What Makes a Good Serve?
This is a brand-new, technique-focused column in a question-and-answer format. The mystery figures answering are two former national team members, both now veteran coaches. So the “Reaching the Summit” column was born.
Is practising the lob useful? Can it make one’s style more tenacious? Or is it unrelated to style — as long as your feet are nimble, you can scramble to save it? Watching Ding Ning save balls, she seems to save them “farther” than others — is her footwork faster?
Lobbing in a match is a method born of no other method. But actively practising the lob has two purposes: one, training mindset — lob well and the mindset is surely good; two, training feel. Ding Ning is actually not fast, but “soft,” similar to Zhang Yining. Good continuity, good tactical patterns. So-called “soft” means, when passive, she can entangle the opponent and persist in getting the ball over the net. Of course, being tall with long legs is an advantage, and her willpower is no problem.
How do I simplify my serve? I feel my serve types are too many, with decent variation, but the effect always feels too bland. What is a truly good serve?
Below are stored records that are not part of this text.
theorem stepLct_inv {st : ParState} (hp : s.Parsing st) (h : s.DataInv) (ha : s.status.Active) :
    (stepLct s).Leads State.Inv := by
  unfold stepLct
  split
  · exact h.raise_inv _ _ _
  · rename_i k hk
    obtain ⟨v, rfl⟩ := lctSize_eq hk
    refine Res.leads_needing h.truncate_inv fun hneed => Res.leads_access fun c hc => Res.leads_ok ?_
    have hc := readColors_inv hp hneed hc
    have hi : Image.Legal { s.par.img with lct := some c } := ⟨{ h.image.1 with }, fun _ e => by cases e; exact hc⟩
    exact State.goto_inv (h.setImg hi) ha hp.invalid hp.region hneed nofun nofun

theorem stepCodeSize_inv {st : ParState} (hp : s.Parsing st) (h : s.DataInv) (ha : s.status.Active) :
    (stepCodeSize s).Leads State.Inv := by
  refine Res.leads_needing h.truncate_inv fun hneed => Res.leads_access fun cs _ =>
    Res.leads_bind (tableInit_sat cs.toNat (s.setPos (s.par.pos.toNat + 1))) ?_ ?_
  · rintro _ _ ⟨h1, h2, rfl⟩
    have hi : Image.Legal { s.par.img with codeSize := cs } := ⟨{ h.image.1 with }, h.image.2⟩
    exact State.goto_inv
      (s := { s with
        tbl := ⟨word cs.toNat, word (cs.toNat + 1), initialSlots cs.toNat, true⟩
        par := { s.par with img := { s.par.img with codeSize := cs }, subIdx := 0 } })
      { (h.initTable h1 h2).setImg hi with } ha hp.invalid hp.region hneed nofun fun _ => rfl
  · rintro _ _ _ _ ⟨-, -, -, -, rfl⟩
    exact State.DataInv.raise_inv (s := s.setPos _) { h with } _ _ _

theorem stepSubLen_inv (hp : s.Parsing .subLen) (h : s.DataInv) (ha : s.status.Active) :
    (stepSubLen s).Leads State.Inv := by
  refine Res.leads_needing h.truncate_inv fun hneed => Res.leads_access fun l _ => ?_
  dsimp only
  split
  · exact State.goto_inv (s := s.addBlock (.image s.par.img)) (h.addBlock fun img e => by cases e; exact h.image) ha
      hp.invalid hp.region hneed nofun nofun
  · exact State.goto_inv (s := { s with par := { s.par with subLen := l } }) { h with } ha hp.invalid hp.region hneed
      nofun fun _ => hp.table (.inl rfl)

/-- The parser resumes after a sub-block inside its region (R140). -/
theorem resumeParse_inv (h : s.DataInv) (ha : s.status.Active) (hv : s.cont.valid = false)
    (hr : s.InDmem s.par.base s.par.len) (hle : s.par.pos.toNat + s.par.subLen.toNat ≤ s.par.len)
    (ht : s.tbl.valid = true) : s.resumeParse.Inv :=
  State.goto_inv (s := { s with par := { s.par with subIdx := s.par.subIdx + 1 } }) { h with } ha hv hr hle nofun
    fun _ => ht

theorem Image.cells_lt (img : Image) : img.cells < 2 ^ 32 :=
  Nat.lt_of_lt_of_eq (Nat.mul_lt_mul'' img.width.isLt img.height.isLt) (by norm_num)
To serve well is not about serving how fast, short, charging, fast-long, or bumping. A good serve is nearly identical motions with very large spin differences, hard to read. First, relax, and through arm and fingers sense the ball’s weight and the contact point at the instant of touching the ball. Practice this sensing; once sensing is precise, accelerate the fingers’ friction. Once more precise, practice the wrist leading the fingers to accelerate friction. Once more precise, practice using the body’s center of gravity to lead the wrist and fingers to brush. Step by step, no rush, finally using the body to control the ball’s placement. You must learn to touch the ball with fingers and bat. After the ball leaves, about one centimeter off the bat, the fingers accelerate instantly — this is the so-called fake-motion friction. Fake-motion friction, combined with real friction, makes the spin difference very large, hard for the opponent to read.
(Heima’s aside: while editing, I marveled, “this part really suits players above 2000 points to study.”)
A good serve, first, is the instant acceleration at bat contact, in a very short time. Second, changing the ball’s spin rate by touching different positions of the bat face. Third, serves all use angular velocity — you can use the wrist’s angular velocity or the waist’s, and the difference between them is very large. Think about Ma Lin’s style: rally, quick-exchange, continuity, violence index, speed — in none was he top-tier, many even inferior to provincial-team players, so why could he win an Olympic title? What did he rely on? One, the brain; two, the serve; three, variation.
For a five-or-six-year-old, is a month enough to fix the stroke framework, practising daily?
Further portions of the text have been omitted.